** About this exercise **
Search the listing for the word "CEnt" and copy every line where it turns up.

********

-- ==== Sys2Proof/Machine/Coll.lean ====
section
/-!
DEFINITION. Machine/Coll.lean: groups, COLL, COLL_BATCH and COLL_REFORM, the port adders and the stage messages (R332 to R361).
-/
namespace Sys2Proof.Machine

/-! Groups, slots and ranks (R333, R334). -/

/-- An entry of F_GROUPTAB. -/
structure Grp where
  idx : Nat
  id : Nat
  valid : Bool
  epoch : Nat
  base : Nat
  span : Nat
  absent : List Nat
  mixed : Bool
  tm : Nat
  cseq : Nat
  deriving DecidableEq, Repr

def grpAt (d : Dev) (e : Nat) : Grp :=
  let w (k : Nat) : Nat := (rg d (fGroupTab e k)).toNat
  let ab := w 2 + (w 3) <<< 64
  ⟨e, bits (w 0) 0 12, bitAt (w 0) 15, bits (w 0) 16 16, bits (w 0) 32 14, bits (w 0) 48 14,
    (upto (bits (w 1) 0 8)).map (fun i => bits ab (16 * i) 16), bitAt (w 1) 8, bits (w 1) 32 32, bits (w 4) 0 32⟩

/-- The table entry of a group identifier. -/
def findGrp (d : Dev) (id : Nat) : Option Grp :=
  (findUp (fun e => (grpAt d e).valid && (grpAt d e).id == id) 64 0).map (grpAt d)

/-- Dimensions of a span, lowest first. -/
def spanDims (span : Nat) : List Nat := (upto 14).filter (bitAt span)
/-- Rank of a slot (R333). -/
def rankOf (span m : Nat) : Nat := ((spanDims span).zipIdx.map fun (k, j) => b2n (bitAt m k) <<< j).foldl (· + ·) 0
/-- Slot of a rank. -/
def slotOf (base span r : Nat) : Nat :=
  ((spanDims span).zipIdx.map fun (k, j) => b2n (bitAt r j) <<< k).foldl (· + ·) (base - (base &&& span))
def Grp.size (g : Grp) : Nat := 2 ^ popCount 14 g.span
def Grp.slots (g : Grp) : List Nat := (upto g.size).map (slotOf g.base g.span)
def Grp.live (g : Grp) (m : Nat) : Bool := mcMember g.base g.span m && !g.absent.contains m
def Grp.lives (g : Grp) : List Nat := g.slots.filter g.live
def Grp.rank (g : Grp) (m : Nat) : Nat := rankOf g.span m

/-- The nearest live slot, lowest node first among those at equal distance. -/
def Grp.nearest (g : Grp) (a : Nat) : Nat :=
  (g.lives.foldl (fun (b : Nat × Nat) m =>
    let h := popCount 14 (m ^^^ a)
    if h < b.1 ∨ (h = b.1 ∧ m < b.2) then (h, m) else b) (15, a)).2
/-- The package that acts for a slot: itself, or its proxy (R333). -/
def Grp.host (g : Grp) (v : Nat) : Nat :=
  if g.live v then v
  else match (spanDims g.span).find? (fun k => g.live (v ^^^ 2 ^ k)) with
    | some k => v ^^^ 2 ^ k
    | none => g.nearest v
/-- Slots this package acts for, its own first. -/
def Grp.mine (g : Grp) (me : Nat) : List Nat := me :: (g.absent.filter fun a => g.host a == me)

/-- Whether some live slot lies in the block of `v` under the levels of `dims`. -/
def Grp.blockLive (g : Grp) (v : Nat) (dims : List Nat) : Bool :=
  decide (g.absent.length < 2 ^ dims.length) ||
    (dims.foldl (fun l k => l ++ l.map (· ^^^ 2 ^ k)) [v]).any g.live

/-! What an instance computes (R338, R339, R361). -/

/-- One entry of a batch, or the command itself: formats, operation, parts, destination, and the units it takes. -/
structure CEnt where
  op : Nat
  sfmt : Nat
  dfmt : Nat
  rop : Nat
  gmode : Nat
  rotate : Bool
  rnd : Nat
  nparts : Nat
  afmt : Nat
  n : Nat
  parts : Nat
  dst : Nat
  gplane : Nat
  root : Nat
  ustart : Nat
  units : Nat
  deriving DecidableEq, Repr

/-- Elements of a unit (R339). -/
def unitElems (afmt : Nat) : Nat := if afmt = 1 then 16 else if afmt = 2 then 32 else 256
def unitBytes (afmt : Nat) : Nat := if afmt = 0xC then 2112 else 64

/-- The entry whose fields `f byte length` reads at the byte positions of a COLL head. -/
def entOf (f : Nat → Nat → Nat) (ustart : Nat) : CEnt :=
  let afmt := f 23 1 % 16
  let n := f 24 4
  ⟨f 10 1, f 11 1 % 16, f 11 1 / 16, f 12 1 % 4, bits (f 12 1) 2 1, bitAt (f 12 1) 3, bits (f 12 1) 4 3, f 21 1, afmt, n, f 28 6, f 34 6,
    f 40 6, f 46 2, ustart, cdiv n (unitElems afmt)⟩
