/-- MARGIN_DONE (R286): the eye maps are written with the error counts measured, which nothing here determines. -/
def marginDone (a : Nat) (d : Dev) : Dev :=
  let o := aMargCtl a
  if 8 ≤ a ∨ !rb d o 15 then d
  else
    let lane := rf d o 6 7
    let dest := rf d o 17 42 * 64
    let lanes := if lane = 127 then upto 64 else [lane]
    let cells := lanes.flatMap fun l => (eyeCells (rf d o 13 2)).map fun c => dest + 4096 * l + c
    setB (cells.foldl (fun d c => if (badRange d true c 2).isSome ∨ (writeErr d c 2).isSome then d else scramble c 2 d) d) o 15 false

/-- MARGIN_DONE (R286). -/
def execMarginDone (a : Nat) (s : State) : Out := onDev s (marginDone a)

/-! Stacks coming and going (R262, R273, R287, R482). -/

/-- The lines of one stack read as zero, with valid check symbols. -/
def wipeStack (st : Nat) (d : Dev) : Dev :=
  let on (a : Nat) : Bool := match stackOf d a with | some (s, _) => decide (a < 8 * stackSpan) && s == st | none => false
  { d with mem := d.mem.filter (fun e => !on e.1), bad := d.bad.filter (fun l => !on l), weak := d.weak.filter (fun l => !on l) }

/-- The trace region is lost where a stack that holds part of it is parked or retired: enable clears, err sets (R494). -/
def loseTrace (die : Nat) (d : Dev) : Dev :=
  let t := traceRange d
  if rb d mTrcCfg 40 && decide (t.1 < (die + 1) * stackSpan ∧ die * stackSpan < t.2) then
    setB (setB d mTrcCfg 40 false) mTrcCfg 41 true
  else d

/-- STACK_RETRAIN_DONE (R273, R482): a parked stack below 90 degrees, or a retired one, is ready to return. -/
def stackRetrainDone (st : Nat) (d : Dev) : Dev :=
  if 16 ≤ st ∨ !((stackAt d st).parked && decide (rf d (aStackTherm st) 0 8 < 90) && !inTether d || retired d st) then d
  else modStack st (fun x => { x with retrained := true, pcs := [] }) d

/-- STACK_RETRAIN_DONE (R273). -/
def execStackRetrainDone (st : Nat) (s : State) : Out := onDev s (stackRetrainDone st)

/-- A parked stack whose re-training has completed returns at the tick: stage 0, no refresh owed, wiped (R273). -/
def unparkTick (d : Dev) : Dev :=
  forUp (fun st d =>
    let x := stackAt d st
    if x.parked && x.retrained && !inTether d then
      let d := setF (wipeStack st d) (aStackTherm st) 8 2 0
      modStack st (fun _ => { stack0 st with owedAt := d.clk.podT }) d
    else d) 16 0 d

/-- MEMCFG_APPLY (R262, R482): at a tick with no copy session open on the A-die, the written A_MEMCFG comes into force and the
window is wiped; a stack returned was retrained first. -/
def memcfgApply (a : Nat) (d : Dev) : Dev :=
  let o := aMemCfg a
  let t := trackerAt d a
  let was (j : Nat) : Bool := ef d o j 1 == 1
  let back (j : Nat) : Bool := was j && !rb d o j
  if 8 ≤ a ∨ !running d ∨ t.s0.isSome ∨ t.s1.isSome ∨ rf d o 0 2 = ef d o 0 2 ∨
      ((upto 2).any fun j => back j && !(stackAt d (2 * a + j)).retrained) then d
  else
    let d := wipe (a * stackSpan) stackSpan (loseTrace a d)
    (upto 2).foldl (fun d j =>
      let st := 2 * a + j
      if back j then
        ledger 0x07 st (bytesOf 1 st ++ bytesOf 1 1) (modStack st (fun _ => { stack0 st with owedAt := d.clk.podT }) d)
      else if rb d o j && !was j then
        ledger 0x07 st (bytesOf 1 st ++ bytesOf 1 0) (modStack st (fun _ => stack0 st) d)
      else d) (latch d o)

/-- MEMCFG_APPLY (R482). -/
def execMemcfgApply (a : Nat) (s : State) : Out := onDev s (memcfgApply a)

********

** Your response **
structure CEnt where
def entOf (f : Nat → Nat → Nat) (ustart : Nat) : CEnt :=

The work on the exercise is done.